In the case of the Power and Influence website, I wanted to restrict website content for all current content, as well as any new content created, so I created a simple plugin add-on for the website which marked all current, and future posts as requiring an active subscription to a specific product. This allowed me to save countless hours of manually restricting posts.
The second small alteration I made to the default functionality of Easy Digital Downloads was to add a redirect to restricted pages, bringing clients to a sales page with both free downloads and paid membership options. Again, it was a relatively small change to the default behaviour of EDD but customized for the needs of a specific publication.
Subscription based restricted website content
With the relatively simple Content Restriction plugin in place, the website now worked how I hoped except that I needed to bill subscribers for access to the premium content, and to do this I opted for the Stripe payment gateway which allowed for onsite seamless billing, and the Easy Digital Downloads Recurring Payments module to ensure member accounts would be billed automatically as long as they maintained their subscriptions.
It would have been just as effective to use PayPal as a payment processing gateway, but for the relatively small fee of integrating the Stripe payment gateway into the website it improved the user experience tremendously by ensuring the website visitor didn’t leave the site during the entire experience.
There are a few minor things a website needs to run Stipe as a payment gateway:
- an SSL certificate (allows secure communication between the website and client);
- a website host that will support SSL certificates;
To host the new website, I choose Media Temple’s managed WordPress services. Media Temple has an excellent reputation for hosting and recently introduced a powerful managed WordPress solution with great reviews. On top of being able to comfortably handle both the routine traffic, and traffic spikes associated with an online publication, Media Template offers SSL certificates for websites without resorting to virtual servers.
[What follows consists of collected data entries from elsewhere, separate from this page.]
-- ==== Sys2Proof/WellFormed.lean ====
section
/-! DEFINITION. Which terms of `Instr` are commands of the table. Every operand not named here is free: a malformed
line, a broken frame and an unreadable image are commands the part answers by its rules. -/

namespace Sys2Proof

/-- The character that ends a line (R162). -/
def lineFeed : Byte := 0x0A#8

/-- A read of the flash at a load delivers the 14 header bytes of R177. -/
def FlashRead.wellFormed (r : FlashRead) : Bool := r.header.length == 14

/-- The operand checks: a load delivers a whole header (R177), a received line is the characters before its LF and so
holds none (R162), and an answered read delivers 48 counts (R28). -/
def Instr.wellFormed : Instr → Bool
  | .loadEnd r => r.wellFormed
  | .lineReceived chars _ => !(chars.contains lineFeed)
  | .activityReadAnswer counts => counts.length == 48
  | _ => true

end Sys2Proof
end

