-- ==== Sys2Proof/Machine/Tables.lean ====
section
/-! DEFINITION. Reading and writing the sparse tables. A write keeps the canonical form: the numbers rise and no
listed record equals the blank record of its number (log 9). -/

namespace Sys2Proof.Machine

/-- The record listed under `k`, if any. -/
def Table.find {α : Type} : Table α → Nat → Option α
  | [], _ => none
  | e :: t, k => if e.1 = k then some e.2 else Table.find t k

/-- The record of `k`: the listed one, or the blank one. -/
def Table.get {α : Type} (blank : Nat → α) (t : Table α) (k : Nat) : α :=
  (Table.find t k).getD (blank k)

/-- The table without a record listed under `k`. -/
def Table.erase {α : Type} (t : Table α) (k : Nat) : Table α :=
  t.filter fun e => e.1 != k

/-- Lists `v` under `k`, before the first higher number. -/
def Table.insert {α : Type} : Table α → Nat → α → Table α
  | [], k, v => [(k, v)]
  | e :: t, k, v => if k < e.1 then (k, v) :: e :: t else e :: Table.insert t k v

/-- Writes the record of `k`; writing the blank record removes the entry. -/
def Table.set {α : Type} [DecidableEq α] (blank : Nat → α) (t : Table α) (k : Nat) (v : α) : Table α :=
  if v = blank k then Table.erase t k else Table.insert (Table.erase t k) k v

/-- The listed numbers, in the table's order. -/
def Table.keys {α : Type} (t : Table α) : List Nat := t.map Prod.fst

/-- The canonical form. -/
abbrev Table.wf {α : Type} [DecidableEq α] (blank : Nat → α) (t : Table α) : Prop :=
  t.Pairwise (fun a b => a.1 < b.1) ∧ ∀ e ∈ t, e.2 ≠ blank e.1

/-- Writes a list of numbered records in turn, as a load does. -/
def Table.ofList {α : Type} [DecidableEq α] (blank : Nat → α) (l : List (Nat × α)) : Table α :=
  l.foldl (fun t e => Table.set blank t e.1 e.2) []

/-- Puts `n` into a rising list of numbers, once. -/
def insertNumber (n : Nat) : List Nat → List Nat
  | [] => [n]
  | m :: l => if n < m then n :: m :: l else if n = m then m :: l else m :: insertNumber n l

end Sys2Proof.Machine
end

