/-- A wave is appended (R82). -/
def appendWave (c : Criterion) (s : State) : State := s.setWaves (appendedWaves c s.aen.waves)

/-- Marks the events that have ENDED as an ALL wave becomes RUNNING (R83; log 22). -/
def markEnded (s : State) : State :=
  s.eventEntries.foldl (fun s e => s.setEvent e.1 (some { e.2 with endedBeforeAll := e.2.state == .ended })) s

/-- A WAITING head becomes RUNNING with its cursor at 0 (R83). -/
def startHead (s : State) : State :=
  match s.aen.waves with
  | [] => s
  | w :: ws =>
    if w.running then s
    else
      let s1 := s.setWaves ({ w with running := true, cursor := 0 } :: ws)
      if w.criterion = .all then markEnded s1 else s1

/-! ## The matrix order queue (2.3) -/

/-- The queue after an order for slot `k` is put in (R32). -/
def putOrderIn (k src : Nat) (q : List Order) : List Order :=
  if q.any (fun o => o.slot == k) then q.map fun o => if o.slot = k then { o with source := src } else o
  else q ++ [⟨k, src⟩]

/-- LUR puts in an order for slot `k` with source `src` (R32). -/
def putOrder (k src : Nat) (s : State) : State :=
  { s with mxp := { s.mxp with queue := putOrderIn k src s.mxp.queue } }

/-! ## Readiness (R42) -/

/-- The enabled flag of carousel entry `e` (R20, R23). -/
def State.entryEnabled (s : State) (e : Nat) : Bool := Table.get (fun _ => true) s.crs.enables e

/-- Carousel entry `e` is eligible for sending (R21). -/
def State.eligibleEntry (s : State) (e : Nat) : Bool :=
  s.entryEnabled e && !(e == 15 && s.crs.text.isEmpty) && !(e == 14 && !s.tmb.timeSet)

/-- The next carousel entry of the mode, if it exists (R21). -/
def State.nextEntry (s : State) : Option Nat :=
  let circuit := ((List.range 16).find? fun e => s.crs.cursor ≤ e && s.eligibleEntry e).orElse
    fun _ => (List.range 16).find? s.eligibleEntry
  match s.crs.mode with
  | .cycle => circuit
  | .burst _ => circuit
  | .hold e => if s.eligibleEntry e then some e else none
  | .stopped => none

/-- A drop eligible for a refresh (R90). -/
def State.refreshable (s : State) (d : Nat) : Bool :=
  let r := s.drop d
  (r.service == .active || r.service == .suspended) && (r.link == some .settled || r.link == some .unconfirmed)
    && r.outage.isNone

/-- The candidate: the first eligible drop after the cursor, around the table (R90). -/
def State.candidate (s : State) : Option Nat :=
  (s.dropKeys.find? fun d => s.rsw.cursor < d && s.refreshable d).orElse fun _ => s.dropKeys.find? s.refreshable

/-- The address of the frame a reply-expecting sender would build (R42). -/
def State.offered (s : State) : Sender → Option Addr
  | .alert => none
  | .carousel => none
  | .authorize => s.aen.queue.head?.bind fun e => (s.drop e.drop).address
  | .poll => s.ppl.poll.bind fun p => if p.windowOpen then none else some p.address
  | .refresh => if s.rsw.request then s.candidate.bind fun d => (s.drop d).address else none

/-- The marks the owners' state gives (the "Ready when" column of R42). -/
def State.owedMarks (s : State) : Marks where
  alert := s.lur.override.active && s.lur.override.ready
  carousel := s.nextEntry.isSome
  authorize := s.offered .authorize
  poll := s.offered .poll
  refresh := s.offered .refresh

/-- The owners report their readiness to CSC (R42; log 8). -/
def State.report (s : State) : State := { s with csc := { s.csc with marks := s.owedMarks } }

/-- The end of a command that may have changed a sender's readiness. -/
def done (s : State) : Outcome := .next s.report

/-! ## Lanes and replies (10.2) -/

/-- The inbox of a lane. -/
def Ofp.inbox (o : Ofp) : Lane → List Line
  | .q => o.inboxQ
  | .p => o.inboxP
  | .m => o.inboxM

/-- Writes the inbox of a lane. -/
def Ofp.setInbox (l : Lane) (x : List Line) (o : Ofp) : Ofp :=
  match l with
  | .q => { o with inboxQ := x }
  | .p => { o with inboxP := x }
  | .m => { o with inboxM := x }

/-- The free places of the output queue: 16, less its lines and a place reserved for a SETTINGS.CLEAR (R167). -/
def State.freePlaces (s : State) : Nat :=
  16 - (s.ofp.outQ.length + if s.ofp.clearTag.isSome then 1 else 0)

/-- Appends a line to the output queue. -/
def emit (o : OutLine) (s : State) : State := { s with ofp := { s.ofp with outQ := s.ofp.outQ ++ [o] } }

/-- A lane waits for a place: its inbox holds a line, and it is not held by a SETTINGS.CLEAR (R167). -/
def State.laneWaits (s : State) (l : Lane) : Bool :=
  !(s.ofp.inbox l).isEmpty && !(l == .m && s.ofp.clearTag.isSome)

/-- How many waiters stand before a lane in the order of R167: a due notice, then the lanes P, M, Q. -/
def State.waitersBefore (s : State) (l : Lane) : Nat :=
  (if s.announceSet.isEmpty then 0 else 1)
    + (if l ≠ .p ∧ s.laneWaits .p then 1 else 0)
    + (if l = .q ∧ s.laneWaits .m then 1 else 0)

/-- The lane has been given a place for a reply (R167): no deferred reply waits, and the free places exceed those
that the waiters before it take. In LOADING no verb is answered (R165). Log 11, 12. -/
def State.placeGiven (s : State) (l : Lane) : Bool :=
  s.sst.runState != .loading && s.laneWaits l && s.ofp.held.isNone && decide (s.waitersBefore l < s.freePlaces)

/-- The line a lane would dispatch now (R166). -/
def State.headLine (s : State) (l : Lane) : Option Line :=
  if s.placeGiven l then (s.ofp.inbox l).head? else none

/-- Removes the line at the head of a lane's inbox (R166). -/
def popLine (l : Lane) (s : State) : State :=
  { s with ofp := s.ofp.setInbox l (s.ofp.inbox l).tail }

/-- A lane's line names this verb and is about to be dispatched: its tag and arguments. -/
def State.dispatching (s : State) (l : Lane) (v : Verb) : Option (Byte × List Text) :=
  (s.headLine l).bind fun ln =>
    if ln.request.1 = some v then some (ln.tag, ln.request.2) else none

/-- The dispatch of a verb whose reply leaves at once (R166): the line leaves its inbox; a verb not carried on the
lane is answered LANE; otherwise its owner acts and its reply is appended. When the line at the head is not this
verb's, or has no place, this step does not come about (log 2). -/
def dispatch (v : Verb) (l : Lane) (act : List Text → State → State × Reply) (s : State) : Outcome :=
  match s.dispatching l v with
  | none => .next s
  | some (tag, args) =>
    let s1 := popLine l s
    let (s2, r) := if v.carriedOn l then act args s1 else (s1, .err .lane)
    done (emit (.reply l tag r) s2)

/-- The dispatch of a verb that changes nothing but the Office Port's queues. -/
def answer (v : Verb) (l : Lane) (read : List Text → State → Reply) (s : State) : Outcome :=
  match s.dispatching l v with
  | none => .next s
  | some (tag, args) =>
    let s1 := popLine l s
    .next (emit (.reply l tag (if v.carriedOn l then read args s1 else .err .lane)) s1)

/-- A refused verb changes nothing. -/
def refuse (r : Reason) (s : State) : State × Reply := (s, .err r)

/-- A verb accepted with no fields. -/
def accept (s : State) : State × Reply := (s, .ok [])

/-! ## Reply fields -/

def fNum (n : Nat) : Field := [.num n]
def fWord (w : String) : Field := [.word w]
def fFlag (b : Bool) : Field := [.num (if b then 1 else 0)]
def fTime (t : Word) : Field := [.num t.toNat]
/-- An absent field (R164). -/
def fDash : Field := [.word "-"]

/-- A field, or `-` when absent. -/
def fOpt {α : Type} (f : α → Field) : Option α → Field
  | none => fDash
  | some a => f a

/-- A comma list, or `-` when empty. -/
def fList (fs : List Field) : Field :=
  if fs.isEmpty then fDash else List.intercalate [.word ","] fs

/-- A tier set: a comma list of its tiers above 0, or `-` (R77, R145). -/
def fTiers (t : TierSet) : Field :=
  fList (((List.range 16).filter fun n => n != 0 && t.getLsbD n).map fNum)

/-- A comma list of kinds, or `-` (R170). -/
def fKinds (ks : List Kind) : Field := fList (ks.map fun k => fWord k.word)

/-- At most 16 numbers from `start` on that satisfy `p`, and where a further list starts, `-` when the table has been
searched to `last` (R77, R118, R138). -/
def listFrom (p : Nat → Bool) (keys : List Nat) (start last : Nat) : List Nat × Option Nat :=
  let found := (keys.filter fun k => start ≤ k && p k).take 16
  (found, match found[15]? with
    | none => none
    | some k => if k < last then some (k + 1) else none)

end Sys2Proof.Machine
end

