/-- The settle pass (R127 to R130, R66): its start, a visit with its pause, and its end when no unit waits unlogged; the
transition itself is that of TransitionOfOneDrop, and the search for unlogged units that of ReportsToTheLocalizer. A visit
of a paused pass beside a paused wave engine leaves the engine its visit afresh (log 27). The next pass starting within
SETTLE_PASS_END (log 38) and the ascending order of closing (log 25) are the model's readings. -/
def Obligations.SettlePass : Prop :=
  (∀ s : State, Advances s → s.olz.taken = [] → s.olz.settle ≠ [] →
    Happens .settlePassStart s [.olz] fun t => t.olz = passStarted s s.olz)
    ∧ (∀ s : State, Advances s → s.olz.taken ≠ [] → s.olz.cursor < 2048 →
        (s.olz.paused = true → s.aen.queue.length < 56) →
        let d := s.olz.cursor
        let r := s.drop d
        let isTaken := fun n : Option Nat => ∃ k b, n = some k ∧ (k, b) ∈ s.olz.taken
        let engine := fun t : State => t.aen.waves = s.aen.waves ∧ t.aen.paused = s.aen.paused
          ∧ t.aen.owed = (s.aen.owed || (s.olz.paused && s.aen.paused))
        let visit := fun u : State =>
          Happens .settleVisit s [.olz, .dtb, .queue, .bjn, .attn, .waves] fun t => engine t
            ∧ ((u.drop d).link ≠ some .parked ∨ (u.drop d).outage ≠ none → OnlyChanges [.marks, .olz, .waves] u t
                ∧ t.olz = { u.olz with cursor := d + 1, paused := false })
              ∧ ((u.drop d).link = some .parked → (u.drop d).outage = none → u.aen.queue.length < 56 →
                  OnlyChanges [.marks, .olz, .dtb, .queue, .waves] u t ∧ OnlyDrop d u t
                    ∧ t.drop d = { u.drop d with link := some .queued, attempts := 0 }
                    ∧ t.aen.queue = u.aen.queue ++ [⟨d, false⟩]
                    ∧ t.olz = { u.olz with cursor := d + 1, paused := false })
              ∧ ((u.drop d).link = some .parked → (u.drop d).outage = none → 56 ≤ u.aen.queue.length →
                  OnlyChanges [.marks, .olz, .waves] u t ∧ t.olz = { u.olz with cursor := d, paused := true })
        (r.service = .vacant → Happens .settleVisit s [.olz, .waves] fun t => engine t
            ∧ t.olz = { s.olz with cursor := d + 1, paused := false })
          ∧ (r.service ≠ .vacant → r.outage ≠ s.proper d → (isTaken r.outage ∨ isTaken (s.proper d)) →
              visit (transition d (s.proper d) s))
          ∧ (r.service ≠ .vacant → (r.outage = s.proper d ∨ ¬(isTaken r.outage ∨ isTaken (s.proper d))) → visit s))
    ∧ ∀ s : State, Advances s → s.olz.taken ≠ [] → 2048 ≤ s.olz.cursor →
        (∀ u, (s.unit u).unlogged = false) →
        let closing := (s.olz.taken.filter fun x => x.2).map fun x => x.1
        Happens .settlePassEnd s [.olz, .attn] fun t =>
          let o : Olz := { s.olz with
            log := s.olz.log.map fun x => if x.number ∈ closing then { x with state := .closed } else x
            closedOrder := s.olz.closedOrder ++ closing, taken := [], paused := false }
          t.olz = (if s.olz.settle = [] then o else passStarted { s with olz := o } o)
            ∧ Raised (if closing = [] then [] else [.outage]) s t

/-! ## Frames -/

/-- The authorization of a drop and a frame's bytes (R56 to R58): the slot set, the hold-off, the event ids; the header
and the check. -/
def Obligations.AuthorizationContent : Prop :=
  (∀ (r : Drop) (s : State), r.service = .active →
    let b := authorizationOf s r
    b.length = 13 + r.events.length
      ∧ (∀ k, 1 ≤ k → k ≤ 80 → ((b.getD ((k - 1) / 8) 0#8).getLsbD ((k - 1) % 8) = true ↔
          (s.slot k).cfg.enabled = true ∧ ((s.slot k).cfg.tier = 0 ∨ r.tiers.getLsbD (s.slot k).cfg.tier = true
            ∨ ∃ id ∈ r.events, ∃ n e, s.findEvent id = some (n, e) ∧ e.cfg.slot = k)))
      ∧ b.drop 10 = [BitVec.ofNat 8 (s.params.holdoff / 256), BitVec.ofNat 8 s.params.holdoff,
          BitVec.ofNat 8 r.events.length] ++ r.events.map (BitVec.ofNat 8))
    ∧ (∀ (r : Drop) (s : State), r.service = .suspended → authorizationOf s r
        = List.replicate 10 0#8 ++ [BitVec.ofNat 8 (s.params.holdoff / 256), BitVec.ofNat 8 s.params.holdoff, 0#8])
    ∧ (∀ (r : Drop) (s : State), r.service = .closing → authorizationOf s r = List.replicate 13 0#8)
    ∧ ∀ f : Frame, ∃ hi lo, f.bytes
        = [f.kind, BitVec.ofNat 8 (f.address.toNat / 65536), BitVec.ofNat 8 (f.address.toNat / 256),
            BitVec.ofNat 8 f.address.toNat, BitVec.ofNat 8 f.body.length] ++ f.body ++ [hi, lo]
        ∧ hi.toNat * 256 + lo.toNat = (crc16 (f.bytes.take (5 + f.body.length))).toNat
end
Once I created an SSL through Media Temple and assigned it to my domain, I created an account and activated the Stripe module on my website, tested the account and began selling subscriptions to restricted website content almost immediately.
The cost of building restricted website content
While the cost of building a website featuring restricted website content with Pippin’s Easy Digital Downloads was relatively low, it did involve the purchasing of a few specific items.
|Easy Digital Downloads Plugin||Free|
|Content Restriction (EDD Extension)||$29|
|Recurring Payments (EDD Extension)||$83|
|Stripe Payment Gateway (EDD Extension)||$49|
|Media Temple Hosting (per year)||$348|
|SSL Certificate (per year)||$75|
Setting up the Easy Digital Downloads membership site to restrict website content, and interact with Stripe took about a day with additional time set aside for site specific customization. Of course, the time involved for each individual website would vary based on the unique needs of the website.
If you would like to receive a custom quote for a membership based restricted website content solution, I would love to have the opportunity to provide an estimate.
While I had to do a couple of small custom upgrades to the Easy Digital Downloads plugin to get it to do exactly what I wanted, Pippin’s article on how to setup and run a WordPress membership website was exceptional and had be up and running in no time. In the end, I purchased the developer edition of the Core Extensions Bundle, and the Strip extension so that I could build an unlimited number of membership websites in the future and I’d highly recommend his solution for anybody looking to develop a membership website.